Conselho Fiscal e Deliberativo sobre suas responsabilidades e incentivar maior grau de envolvimento.

Contudo, não pode ser negligenciada a participação de alguns membros nas atividades práticas da AMAS-PC, enquanto voluntários ou contribuintes. Mas, por existir a necessidade de maior envolvimento, as iniciativas foram aqui registradas, tanto que o próprio pastor no ano de 1999 “conclamou a igreja a se envolver de maneira real como os trabalhos sociais da AMAS [...] A AMAS é Igreja Metodista59”.

Portanto, nesta perspectiva da AMAS enquanto igreja é possível observar o compromisso com a práxis cristã transformadora dos metodista poços-caldense, entretanto, como foi apresentado, essa consciência aparece centralizada nas mãos dos dirigentes da AMAS-PC. Mas o que leva no meio de uma comunidade cristã apenas algumas pessoas a darem esse salto da consciência comum em direção da consciência reflexiva? Acredita-se que justamente pela proximidade com a atividade prática. Sobre isso, Josgrilberg traz sua valiosa contribuição ao voltar seus olhos para os ensinamentos de John Wesley,

Recomendava o estudo sério, as obras de piedade e as obras de misericórdia. Às vezes, para confrontar o(a) cristão(ã) com a sua situação humana real, recomendava: visite os presos! Visite os pobres! Ele sabia que, além do serviço cristão bíblico ao próximo, o contato com o que sofre é uma experiência da real condição humana e de nossa dependência da Graça. Com um simples conselho prático mostrava a natureza social do cristianismo, a reciprocidade de vidas, para que a santidade pessoal pudesse ser desenvolvida sem cair no erro individualista. (JOSGRILBERG, 1993, p. 51)

Nas palavras de Vazquez (1977) seria o homem, enquanto tal, afirmando-se através de sua atividade prática transformadora, práxis revolucionaria, práxis produtiva e outras formas de práxis, nada mais é do que forma concreta de uma práxis humana, “graças à qual o homem como ser social e consciente humaniza os objetos e se humaniza a si próprio” (VÁZQUEZ, 1977, p.202).

No ponto de vista do PVM, essa consciência social e humana é adquiria através dos atos de piedade e obras de misericórdia.

A Igreja participa na missão e cresce em santificação, o que acontece quando produz atos de piedade e obras de misericórdia. Os atos de piedade são principalmente, o culto e o cultivo da piedade pessoal e comunitária e as obras de misericórdia são, preferencialmente, o trabalho que valoriza e realiza a pessoa enquanto constrói, em amor e justiça, a nova comunidade e o Reino de Deus. (IGREJA METODISTA, 2017, p.159).
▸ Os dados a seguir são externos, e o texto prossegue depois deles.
-- ==== Sys2Proof/Certificates/Slice0/Obligations.lean ====
section
/-! DEFINITION. The statements for the provers. A statement of an instruction says: the word of its row decodes to it, it
answers a next state under hypotheses on the state and the operands alone, what that state holds, and that nothing else
changes. `s.fp` is whichever instantiation of `FP` the block was built with (00_scope.md R7), unless a statement names the
default. There is no memory and there are no flags, so no statement speaks of them (10_state.md R29, R31). -/

open Sys2Proof Sys2Proof.Machine

/-! ## Encoding -/

/-- Every well-formed instruction, encoded, decodes to itself (30_encoding.md, sections 1 to 3). -/
def Obligations.DecodeEncodeAgree : Prop :=
  ∀ i : Instr, i.wf = true → decode (encode i).1 (encode i).2 = .ok i

/-- Each legal word has one meaning: encoding the instruction decoded from a command gives the command word back, and the
data word where the instruction uses it. -/
def Obligations.EncodeDecodeAgree : Prop :=
  ∀ (w : CmdWord) (d : CmdData) (i : Instr), decode w d = .ok i →
    i.wf = true ∧ (encode i).1 = w ∧ (usesCmdData i = true → (encode i).2 = d)

/-- A word selects a row exactly when `(w AND mask) = match`; the row need not be looked for by the opcode of the word. -/
def Obligations.WordSelectsRowByMask : Prop :=
  ∀ (w : CmdWord) (d : CmdData) (i : Instr),
    decode w d = .ok i ↔
      ∃ op r, rowOf op = some r ∧ w &&& formatMask r.format = matchWord op ∧ i = r.build w d

/-- A word that matches no row raises IllegalCommand, whatever the state; the unassigned opcodes are those R77 lists; the
all-zero word is NOP (R77, R275). -/
def Obligations.IllegalWordRaisesIllegalCommand : Prop :=
  (∀ (s : State) (w : CmdWord) (d : CmdData),
    (∀ op r, rowOf op = some r → w &&& formatMask r.format ≠ matchWord op) →
      ∃ t, runCommand w d s = .next t ∧ Raised s t 4) ∧
  (∀ op : BitVec 8,
    rowOf op = none ↔
      (0x09 ≤ op.toNat ∧ op.toNat ≤ 0x0F) ∨ (0x2A ≤ op.toNat ∧ op.toNat ≤ 0x2F) ∨ 0x3A ≤ op.toNat) ∧
  (∀ d : CmdData, decode 0 d = .ok .nop)

/-- Words the spec writes out decode to the instructions they stand for: a sanity statement. -/
def Obligations.WrittenWordsDecode : Prop :=
  decode 0x10650000 7 = .ok (.uadd 3 1 2) ∧ decode 0x02400001 1 = .ok (.ldl 2 1 1) ∧
    decode 0x1E440002 0 = .ok (.ushri 2 1 2) ∧ decode 0x36050000 0 = .ok (.sd256Cmp 1 2) ∧
    decode 0x10651000 0 = .illegal (.unusedBitsSet 0x10)

/-- `cmd_data` is used only by LDI, LDL and LDM; `rsp_data` is 0 for every command but those R56 lists and for every
response with a non-zero status (R56). -/
def Obligations.DataWordsUsedOnlyWhereSaid : Prop :=
  (∀ (w : CmdWord) (d d' : CmdData) (i : Instr), decode w d = .ok i → usesCmdData i = false → decode w d' = .ok i) ∧
  (∀ (w : CmdWord) (d d' : CmdData) (why : Reject), decode w d = .illegal why → decode w d' = .illegal why) ∧
  (∀ (i : Instr) (s t : State) (r : Response), exec i s = .next t → t.rsp = some r →
    (r.status ≠ 0 ∨ answersData i = false) → r.data = 0) ∧
  (∀ (w : CmdWord) (d : CmdData) (why : Reject) (s t : State) (r : Response), decode w d = .illegal why →
    runCommand w d s = .next t → t.rsp = some r → r.data = 0)

/-! ## The step and the port -/

/-- What a step runs: where the coming edge offers a command that the idle block accepts, the step runs that command on the
state with that edge gone. A word that decodes runs as `exec` of its instruction, a word that does not raises
IllegalCommand; so it is for a command placed by withFetchWord. Where the host drives nothing more, the step leaves all
state as it is. The host as plain data is the model's choice (notes/assumptions/8.md, 10.md). -/
def Obligations.StepRunsDecodedInstruction : Prop :=
  (∀ (s : State) (p : Pins) (rest : List Pins), s.pins = p :: rest → p.rst = false → s.busy = false →
    p.cmdValid = true →
      step s = runCommand p.cmdWord p.cmdData { s with pins := rest } ∧
        (∀ i, decode p.cmdWord p.cmdData = .ok i → step s = exec i { s with pins := rest }) ∧
        (∀ why, decode p.cmdWord p.cmdData = .illegal why →
          ∃ t, step s = .next t ∧ Raised { s with pins := rest } t 4)) ∧
  (∀ (s : State) (nbits w : Nat) (i : Instr), decodeTableWord nbits w = some i →
    step (s.withFetchWord nbits w) = exec i { s with busy := false, rsp := none }) ∧
  (∀ s : State, s.pins = [] → step s = .next s)

/-- An edge with `rst` = 1 gives every piece of state its reset value, whatever is in flight, without a response; `cmd_ready`
and `rsp_valid` are 0 at it, and at the first edge with `rst` = 0 the block accepts (R300). -/
def Obligations.ResetAtAnyEdge : Prop :=
  ∀ (s : State) (p : Pins) (rest : List Pins), s.pins = p :: rest → p.rst = true →
    s.cmdReady p = false ∧ s.rspValid p = false ∧
      ∃ t, step s = .next t ∧ (∀ i, t.xr i = 0 ∧ t.mr i = 0) ∧ t.err = 0 ∧ Idle t ∧ t.received = s.received ∧
        ∀ q : Pins, q.rst = false → t.cmdReady q = true

/-- After reset every piece of state is zero (R32). -/
def Obligations.ResetStateIsZero : Prop :=
  (∀ i, State.reset.xr i = 0 ∧ State.reset.mr i = 0x0000000000000000#64 ∧ State.reset.mr i = State.reset.fp.zero) ∧
    State.reset.err = 0 ∧ State.reset.busy = false

/-- The handshake, edge by edge without reset. `cmd_ready` is 1 exactly when BUSY is false and `rst` is 0 (R53). An edge with
`cmd_valid` and `cmd_ready` accepts the command of that edge's pins: BUSY becomes true, nothing is delivered. An edge with
a response and `rsp_ready` delivers it, once, behind those delivered before, and BUSY becomes false; without `rsp_ready` the
response is stable; without a response nothing is delivered; in each of these no command is accepted and no other state
changes. An edge of an idle block without `cmd_valid` changes no state (R52, R53). The pins to come and the responses taken
are the host as plain data (notes/assumptions/10.md). -/
def Obligations.OneCommandInFlight : Prop :=
  (∀ (s : State) (p : Pins), s.cmdReady p = true ↔ s.busy = false ∧ p.rst = false) ∧
  (∀ (s : State) (p : Pins) (rest : List Pins), s.pins = p :: rest → s.cmdReady p = true → p.cmdValid = true →
    ∃ t, step s = .next t ∧ runCommand p.cmdWord p.cmdData { s with pins := rest } = .next t ∧ t.busy = true ∧
      t.received = s.received) ∧
  (∀ (s : State) (p : Pins) (rest : List Pins) (r : Response), s.pins = p :: rest → p.rst = false → s.busy = true →
    s.rsp = some r →
      step s = .next
        (if p.rspReady then
          { s with pins := rest, busy := false, rsp := none, received := s.received ++ [r] }
        else { s with pins := rest })) ∧
  (∀ (s : State) (p : Pins) (rest : List Pins), s.pins = p :: rest → p.rst = false → Hanging s →
    step s = .next { s with pins := rest }) ∧
  (∀ (s : State) (p : Pins) (rest : List Pins), s.pins = p :: rest → p.rst = false → p.cmdValid = false → Idle s →
    step s = .next { s with pins := rest })

/-- The machine never stops: every state has a next one. Faults are responses, and a hang is a run that goes on for ever. -/
def Obligations.EveryStepAnswersNext : Prop :=
  ∀ s : State, ∃ t, step s = .next t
Entretanto, embora o documento citado sugira um modelo de práxis cristã aos metodistas, Renders (2014) considera que o metodismo brasileiro ainda não alcançou o necessário equilíbrio entre obras de misericórdia e obras de piedade, e nem um entendimento sobre a importância igualitária das obras físicas e espirituais de misericórdia.
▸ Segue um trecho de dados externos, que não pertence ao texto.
/-- U.DIV and U.MOD: the fault at divisor 0, else a register write. -/
theorem divideX_end (div : isDivide i = true) (rd : Reg) (d v : U256) :
    CommandEnd i s (if d = 0 then .next (s.raise .divisionByZero) else s.finishX rd v) := by
  split
  · exact .raised s _ (.inl rfl) (.inl ⟨rfl, div⟩)
  · exact finishX_end rd v

theorem sdDiv_end (div : isDivide i = true) (hangs : mayHang i = true) (rd rs1 rs2 : Reg) :
    CommandEnd i s (sdDiv n rd rs1 rs2 s) := by
  obtain ⟨u, drawn, h | h⟩ := sdDiv_cases n rd rs1 rs2 s <;> rw [h]
  · exact .raised u _ drawn (.inl ⟨rfl, div⟩)
  · exact finishSd_end drawn hangs rd _

theorem sdCmp_end (answers : answersData i = true) (rs1 rs2 : Reg) : CommandEnd i s (sdCmp n rs1 rs2 s) := by
  obtain ⟨c, _, h⟩ | ⟨_, h⟩ := sdCmp_cases n rs1 rs2 s <;> rw [h]
  · exact .answered s _ (.inl rfl) answers
  · exact .answered s.drawn _ (.inr rfl) answers

theorem sdConvert_end (answers : answersData i = true) (conv : isConversion i = true) (limit : Nat) (z : BitVec 64)
    (f : F64 → BitVec 64) (rs1 : Reg) : CommandEnd i s (sdConvert n limit z f rs1 s) := by
  obtain ⟨u, drawn, h | h | h⟩ := sdConvert_cases n limit z f rs1 s <;> rw [h]
  · exact .answered u _ drawn answers
  · exact .raised u _ drawn (.inr ⟨rfl, conv⟩)
  · exact .answered u _ drawn answers

theorem sdCvtd_end (answers : answersData i = true) (conv : isConversion i = true) (rs1 : Reg) :
    CommandEnd i s (sdCvtd n rs1 s) := sdConvert_end answers conv _ _ _ rs1

theorem sdCvts_end (answers : answersData i = true) (conv : isConversion i = true) (rs1 : Reg) :
    CommandEnd i s (sdCvts n rs1 s) := sdConvert_end answers conv _ _ _ rs1

/-! ## Every instruction -/

/-- Everything that the execution of an instruction can do. -/
theorem exec_commandEnd (i : Instr) (s : State) : CommandEnd i s (exec i s) := by
  cases i
  case nop | ldi | ldl | ldm | mov => exact .done _ (fun _ => rfl) rfl rfl rfl
  case clrerr => exact .done s.clearErr (fun h => absurd rfl h) rfl rfl rfl
  case rdl | rdm | rdst | ucmp | sd64Real | sd256Real => exact .answered s _ (.inl rfl) rfl
  case uadd | usub | uneg | uinc | udec | umul | uand | uor | unot | ushl | ushr | ushli | ushri =>
    exact finishX_end _ _
  case udiv | umod => exact divideX_end rfl _ _ _
  case sd64Norm | sd64Add | sd64Sub | sd64Mul | sd256Norm | sd256Add | sd256Sub | sd256Mul =>
    exact finishSd_end (.inl rfl) rfl _ _
  case sd64Neg | sd256Neg => exact putSd_end (.inl rfl) _ _
  case sd64Div | sd256Div => exact sdDiv_end rfl rfl _ _ _
  case sd64Cmp | sd256Cmp => exact sdCmp_end rfl _ _
  case sd64Cvtd | sd256Cvtd => exact sdCvtd_end rfl rfl _
  case sd64Cvts | sd256Cvts => exact sdCvts_end rfl rfl _

/-- The response of a legal command carries data only for the commands R56 lists, and only with status 0. -/
theorem exec_response_data {i : Instr} {s t : State} {r : Response} (run : exec i s = .next t) (rsp : t.rsp = some r)
    (silent : r.status ≠ 0 ∨ answersData i = false) : r.data = 0 := by
  have ends := exec_commandEnd i s
  rw [run] at ends
  cases ends with
  | done u => cases rsp; rfl
  | answered u d drawn answers => cases rsp; simp [answers] at silent
  | raised u c => cases rsp; rfl
  | hung u => cases rsp

/-! ## An accepted command, legal or not -/

theorem runCommand_of_illegal {w : CmdWord} {d : CmdData} {why : Reject} (h : decode w d = .illegal why) (s : State) :
    runCommand w d s = .next (s.raise .illegalCommand) := by
  simp [runCommand, h]

/-- An instruction sets BUSY and delivers nothing. -/
theorem exec_accepts (i : Instr) (s : State) :
    ∃ t, exec i s = .next t ∧ t.busy = true ∧ t.received = s.received := by
  have ends := exec_commandEnd i s
  generalize exec i s = outcome at ends ⊢
  cases ends with
  | done u _ _ received => exact ⟨_, rfl, rfl, received⟩
  | answered u d drawn | raised u c drawn | hung u drawn => rcases drawn with rfl | rfl <;> exact ⟨_, rfl, rfl, rfl⟩

/-- An accepted command sets BUSY and delivers nothing. -/
theorem runCommand_accepts (w : CmdWord) (d : CmdData) (s : State) :
    ∃ t, runCommand w d s = .next t ∧ t.busy = true ∧ t.received = s.received := by
  rcases runCommand_cases w d s with ⟨i, _, h⟩ | ⟨why, _, h⟩ <;> rw [h]
  · exact exec_accepts i s
  · exact ⟨_, rfl, rfl, rfl⟩

end Sys2Proof.Machine
end

section
/-! The data words (20_memory.md R56): which rows of the table read `cmd_data`. -/

namespace Sys2Proof

open Machine

/-- The rows of LDI, LDL and LDM build a command that uses `cmd_data`; every other row of the table ignores it. -/
theorem rowOf_data_cases {op : BitVec 8} {r : Row} (h : rowOf op = some r) :
    (∀ w d, usesCmdData (r.build w d) = true) ∨ ∀ w d d', r.build w d' = r.build w d := by
  unfold rowOf at h
  split at h <;> cases h
  case h_2 | h_3 | h_4 => exact .inl fun _ _ => rfl
  all_goals exact .inr fun _ _ _ => rfl

/-- A word stands for the same instruction whatever the data word, where the instruction does not use it. -/
theorem decode_ok_of_unused {w : CmdWord} {d : CmdData} {i : Instr} (h : decode w d = .ok i)
    (unused : usesCmdData i = false) (d' : CmdData) : decode w d' = .ok i := by
  rcases decode_cases w d with ⟨_, ill⟩ | ⟨r, row, ⟨matched, ok⟩ | ⟨_, ill⟩⟩
  · cases ill.symm.trans h
  · cases ok.symm.trans h
    rw [decode_of_row d' row matched]
    rcases rowOf_data_cases row with uses | ignores
    · cases unused.symm.trans (uses w d)
    · rw [ignores w d d']
  · cases ill.symm.trans h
Sendo esta a realidade, e talvez não exclusiva dos metodista, neste momento considera-se relevante elevar a discussão ao tentar resgatar o ministério diaconal voltado para a sociedade, dentro de uma perspectiva fundamentado na missão de Cristo, pois é a partir daí que a “Igreja toda e cada comunidade nela devem e precisam ser Igreja que serve” (WENDLAND, 2003 p.262), pois ao contrário disso a Igreja está em perigo de decair ou trair sua missão. Portanto, a palavra Igreja60 a partir de agora, não diz respeito aos metodistas, mas ao povo de Deus.